Is your school website safe and secure?

Published: January 9, 2015

With the recent hacking of Sowerby School’s website, we’ve had a few customers contacting us concerned that the same could happen to them. We want to reassure all of our customers, whether they use School Jotter or any other of our products, that your security is our primary concern. The vulnerability through which Sowerby’s website was hacked is not present in any of our software, so you can rest assured that your content is as safe as it can be.
That said, there are certain precautions that we recommend all users should take. While a lot of these are common sense, users are often vulnerable to “social engineering” attacks, and we want to make sure you’re as safe as possible. We sat down with Webanywhere security and development expert Arthur Howie who had a few tips for us.

1. Never tell your password to ANYONE

Your login password should be a private string of characters that only you know. Any person with whom a password is shared is a potential vulnerability in the system. Our technical support will never ask for your password.

2. Don’t use the same password for multiple things

For convenience’s sake, it might be tempting to use the same password on your email accounts as on your school website’s login. This is very bad practice and means that if someone unscrupulous gets access to one of your passwords, all of your accounts are potentially compromised.

3. Make sure your password is complex but memorable

For example, don’t use “password1” – this is not good practice at all and is very vulnerable to “dictionary” attacks, where a hacker might try lots of common passwords. Your password should be a mixture of upper and lower case characters as well as non-alphanumeric ones if possible (ie #!£$%& etc). This will make you much less vulnerable to these attacks. It’s good practice to change it every few weeks as well. A great way to make a password secure while still being easy to remember is to simply make them long phrases.

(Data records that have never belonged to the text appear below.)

/-- An entry that a shootdown removes: of its partition and kind, with a page of its range. -/
def Shootdown.covers (s : Shootdown) (e : TlbEntry) : Bool := e.part = s.part && e.ats = s.host && e.overlaps (s.va % 2 ^ 47) s.len

/-- A walk that a shootdown overlaps. -/
def Shootdown.meets (s : Shootdown) (w : Walk) : Bool := !s.host && w.overlaps s.part s.va s.len

/-- Mark the ATS requests in flight of some partitions that a range of host addresses overlaps (R347). -/
def Package.markAts (p : Package) (parts : List Nat) (base len : Nat) : Package :=
  { p with pcie := p.pcie.map fun x => match x.2 with
    | .ats core part va w m ws =>
      let a := va.toNat % 2 ^ 47 / 4096 * 4096
      (x.1, .ats core part va w (m || (parts.contains part && decide (a < base + len) && decide (base < a + 4096))) ws)
    | y => (x.1, y) }

/-- What a shootdown marks besides walks. -/
def Package.markShot (p : Package) (s : Shootdown) : Package := if s.host then p.markAts [s.part] (s.va % 2 ^ 47) s.len else p

/-- SHOOTDOWN (R202, R347): the command arrives at a core; walks and requests that it overlaps are marked; the entries leave at the end of the mesh cycle 32 cycles
later. -/
def shootdownAt (core part va len : Nat) (k : Clock) (p : Package) : Package :=
  let s : Shootdown := { part := part, va := va, len := len, removed := false, before := [] }
  let p := p.modCore core fun c => { c with shoot := c.shoot ++ [s] }
  let mark := fun w : Walk => if s.meets w then { w with marked := true } else w
  let p := (p.modCompany (companyOf core) fun m => { m with walks := m.walks.map mark }).markShot s
  p.later (.mesh (k.mcyc + 33)) (.shootdownRemoval core)

/-- The number of the next request of every wave slot of a core. -/
def Core.requestNumbers (c : Core) : List (Nat × Nat) :=
  (c.ctx.waves.zipIdx).filterMap fun w => w.1.map fun x => (w.2, x.nextId)

/-- The mesh cycle in which the last write of a core's copy engine is acknowledged. -/
def Core.copyAck (c : Core) : Nat := (c.ctx.colls.filterMap fun x => (x.bind Coll.pos).map CopyPos.ackAt).foldl max 0

/-- The host reads of the copy engines of some cores that have not come back. -/
def Package.copyTags (p : Package) (on : Nat → Bool) : List Nat :=
  p.pcie.filterMap fun x => match x.2 with
    | .copy core _ _ _ _ _ => if on core then some x.1 else none
    | _ => none

/-- SHOOTDOWN_REMOVAL (R202, R347): the matching entries leave the core TLB and the company TLB, after the checks of the removal cycle; marked walks restart. -/
def shootdownRemovalAt (core : Nat) (p : Package) : Package :=
  match (p.core core).shoot.find? fun s => !s.removed with
  | none => p
  | some s =>
    let tags := p.copyTags (· = core)
    let p := p.modCore core fun c => { c with
      tlb := c.tlb.remove s.covers
      shoot := match findIdx? (fun s : Shootdown => !s.removed) c.shoot with
        | some i => modAt c.shoot i fun s => { s with removed := true, before := c.requestNumbers, copyAck := c.copyAck, tags := tags }
        | none => c.shoot }
    let m := companyOf core
    let restart := fun w : Walk => if s.meets w then { w with marked := false, started := false, end_ := none } else w
    let p := (p.modCompany m fun c => { c.tlbRemove s.covers with walks := c.walks.map restart }).markShot s
    ((p.later .now (.pageWalk m))).later .now (.shootdownAck core)

/-- A request of a wave slot, older than a number, is still in flight. -/
def Package.olderInFlight (p : Package) (core slot n : Nat) : Bool :=
  let old := fun r : Req => r.key.core = core && r.key.slot = slot && decide (r.id < n)
  (p.companies.any fun m => (m.inq ++ m.stalled ++ m.stageWait).any old) || (p.stage.any fun s => s.heldReqs.any old)
    || ((p.core core).replies.any fun r => r.key.slot = slot)
    || (p.pcie.any fun x => match x.2 with
      | .load key _ id _ _ _ _ => key.core = core && key.slot = slot && id < n
      | .atomic key _ id _ _ _ _ _ _ _ _ _ => key.core = core && key.slot = slot && id < n
      | _ => false)

/-- SHOOTDOWN_ACK (R202): once the accesses that could have used a removed entry have drained, the shootdown is acknowledged. -/
def shootdownAckAt (core : Nat) (k : Clock) (p : Package) : Package :=
  match (p.core core).shoot.find? fun s => s.removed with
  | none => p
  | some s =>
    if s.before.any (fun b => p.olderInFlight core b.1 b.2) || decide (k.mcyc < s.copyAck) || (p.pcie.any fun x => s.tags.contains x.1) then
      p.later (.mesh (k.mcyc + 1)) (.shootdownAck core)
    else p.modCore core fun c => { c with shoot := match findIdx? (fun s : Shootdown => s.removed) c.shoot with
      | some i => c.shoot.eraseIdx i
      | none => c.shoot }

/-- The partitions whose PASID this is. -/
def Package.partsOfPasid (p : Package) (pasid : Nat) : List Nat :=
  (List.range 8).filter fun k => (p.part k).ctx.pasid.toNat = pasid

/-- The range of an invalidation, in the low 47 bits. -/
def AtsInv.range (i : AtsInv) : Nat × Nat := (i.va % 2 ^ 47 / 2 ^ i.log2 * 2 ^ i.log2, 2 ^ i.log2)

/-- Mark what an invalidation overlaps (R347). -/
def Package.markInv (p : Package) (i : AtsInv) : Package := p.markAts (p.partsOfPasid i.pasid) i.range.1 i.range.2

/-- ATS_INVALIDATE_REQUEST (R203): stamped at mesh cycle c, it removes at c + 64, after the checks of that cycle. -/
def atsInvalidateAt (pasid va log2 : Nat) (k : Clock) (p : Package) : Package :=
  let i : AtsInv := { pasid := pasid, va := va, log2 := max 12 log2, due := k.mcyc + 64, removed := false, before := [] }
  (({ p with atsInv := p.atsInv ++ [i] }).markInv i).later (.mesh (k.mcyc + 65)) .atsInvalidateRemoval

/-- ATS_INVALIDATE_REMOVAL (R203): every ATS entry of the PASID that overlaps the range leaves every TLB. -/
def atsRemovalNow (p : Package) : Package :=
  match p.atsInv.find? fun i => !i.removed with
  | none => p
  | some i =>
    let ps := p.partsOfPasid i.pasid
    let gone := fun e : TlbEntry => e.ats && ps.contains e.part && e.overlaps i.range.1 i.range.2
    let before := (p.cores.zipIdx).flatMap fun c => c.1.requestNumbers.map fun r => (c.2, r.1, r.2)
    let acks := (p.cores.zipIdx).map fun c => (c.2, c.1.copyAck)
    let tags := p.copyTags fun _ => true
    let p := p.markInv i
    let p := { p with cores := p.cores.map (fun c : Core => { c with tlb := c.tlb.remove gone }),
                      companies := p.companies.map fun m : Company => m.tlbRemove gone }
    let p := { p with atsInv := match findIdx? (fun i : AtsInv => !i.removed) p.atsInv with
      | some n => modAt p.atsInv n fun i => { i with removed := true, before := before, copyAcks := acks, tags := tags }
      | none => p.atsInv }
    p.later .now .invalidationCompletion

/-- INVALIDATION_COMPLETION (R203): sent through the egress gate once the accesses that used the entries have drained. -/
def invalidationCompletionAt (k : Clock) (p : Package) : Package :=
  match p.atsInv.find? fun i => i.removed with
  | none => p
  | some i =>
    if i.before.any (fun b => p.olderInFlight b.1 b.2.1 b.2.2) || (i.copyAcks.any fun a => decide (k.mcyc < a.2))
        || (p.pcie.any fun x => i.tags.contains x.1) then
      p.later (.mesh (k.mcyc + 1)) .invalidationCompletion
    else
      let p := { p with atsInv := match findIdx? (fun i : AtsInv => i.removed) p.atsInv with
        | some n => p.atsInv.eraseIdx n
        | none => p.atsInv }
      p.egress 0 (.invalidationCompletion i.pasid i.va)

/-! ATS and PRI answers (R201, R346). -/

/-- The entry of a grant: a page larger than 1 GiB is installed as the 1 GiB that holds the address (R346); no execute. -/
def atsEntry (part : Nat) (va : Quad) (addr log2 : Nat) (w : Bool) : TlbEntry :=
  let size := min 30 (max 12 log2)
  let base := addr / 2 ^ (max 12 log2) * 2 ^ (max 12 log2)
  let off := va.toNat % 2 ^ (max 12 log2) / 2 ^ size * 2 ^ size
  { part := part, ats := true, size := size, va := vaPage va size, frame := base + off, w := w, x := false }

/-- A page that host space refuses: ACCESS for the waiters (R201 step 5). -/
def Package.refuseWaiters (k : Clock) (p : Package) (ws : List Waiter) : Package :=
  ws.foldl (fun p (w : Waiter) => match w with
    | .wave c s => p.accessParked k c s
    | .copy c n => p.denyCopy c n) p

/-- ATS_TRANSLATION_COMPLETION (R201 steps 3 to 5, R346, R347): a grant fills the TLBs of the core that asked, whoever still waits. -/
def atsCompletionAt (tag : Nat) (r : AtsReply) (k : Clock) (p : Package) : Package :=
  match p.pcieWait? tag with
  | some (.ats core part va write marked ws) =>
    let p := p.dropTag tag
    if marked then p.atsRequest core part va write ws
    else match r with
      | .grant addr log2 w =>
        let e := atsEntry part va addr log2 w
        let p := (p.modCompany (companyOf core) fun m => m.tlbFill e).coreFill core e
        if write && !w then p.prgRequest core part va write ws else ws.foldl Package.resolved p
      | .noAccess => p.prgRequest core part va write ws
      | .unsupported => p.refuseWaiters k ws
      | .aborted => p.refuseWaiters k ws
  | _ => p

/-- PRG_RESPONSE (R201 steps 4 and 5): Success leads to a new ATS request; a waiting page request of the partition takes the free entry. -/
def prgResponseAt (tag : Nat) (r : PrgReply) (k : Clock) (p : Package) : Package :=
  match p.pcieWait? tag with
  | some (.prg core part va write ws) =>
    let isMine := fun x : Nat × PcieWait => match x.2 with
      | .prg _ q _ _ _ => q = part
      | _ => false
    let p := match (p.pcie.filter isMine)[64]? with
      | some (t, .prg _ _ v w _) =>
        p.egress 0 (.prgRequest (part + 1) (p.part part).ctx.pasid.toNat (v.toNat % 2 ^ 47 / 4096 * 4096) w t)
      | _ => p
    let p := p.dropTag tag
    match r with
    | .success => p.atsRequest core part va write ws
    | .invalidRequest => p.refuseWaiters k ws
    | .failure => p.refuseWaiters k ws
  | _ => p

def execFAULT_RECORD_SERVICE (act : FwAction) (s : State) : Host.Outcome State Fault Refusal := s.event (serviceFault act)

def execPAGE_WALK (company : Nat) (s : State) : Host.Outcome State Fault Refusal := s.event (pageWalkAt company)

def execWALK_COMPLETE (company : Nat) (s : State) : Host.Outcome State Fault Refusal := s.event (walkCompleteAt company)

def execSHOOTDOWN (core part va len : Nat) (s : State) : Host.Outcome State Fault Refusal := s.event (shootdownAt core part va len)

def execSHOOTDOWN_REMOVAL (core : Nat) (s : State) : Host.Outcome State Fault Refusal := s.event fun _ => shootdownRemovalAt core

def execSHOOTDOWN_ACK (core : Nat) (s : State) : Host.Outcome State Fault Refusal := s.event (shootdownAckAt core)

def execATS_TRANSLATION_COMPLETION (tag : Nat) (r : AtsReply) (s : State) : Host.Outcome State Fault Refusal :=
  s.event (atsCompletionAt tag r)

def execPRG_RESPONSE (tag : Nat) (r : PrgReply) (s : State) : Host.Outcome State Fault Refusal := s.event (prgResponseAt tag r)

def execATS_INVALIDATE_REQUEST (pasid va log2 : Nat) (s : State) : Host.Outcome State Fault Refusal :=
  s.event (atsInvalidateAt pasid va log2)

def execATS_INVALIDATE_REMOVAL (s : State) : Host.Outcome State Fault Refusal := s.event fun _ => atsRemovalNow

def execINVALIDATION_COMPLETION (s : State) : Host.Outcome State Fault Refusal := s.event invalidationCompletionAt

end Sys2Proof.Machine
end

4. Don’t use an easily guessable password

It can be tempting to use the name of a pet or loved one as a password as these are usually uncommon words, but you really shouldn’t. This is information that is easily searchable on the web and will be one of the first things an attacker tries.

5. Make sure your “secret question” is something only you know

In order to reset your password you’ll often need to answer a “secret question”, the answer to which you’ve previously set. This might be something such as “What school did you attend” or “Who is your favourite singer”. This information can often be gleaned from social media accounts or other sources, leaving you vulnerable, so make sure it’s not publicly available information – in 2008 Sarah Palin’s email was hacked in this way.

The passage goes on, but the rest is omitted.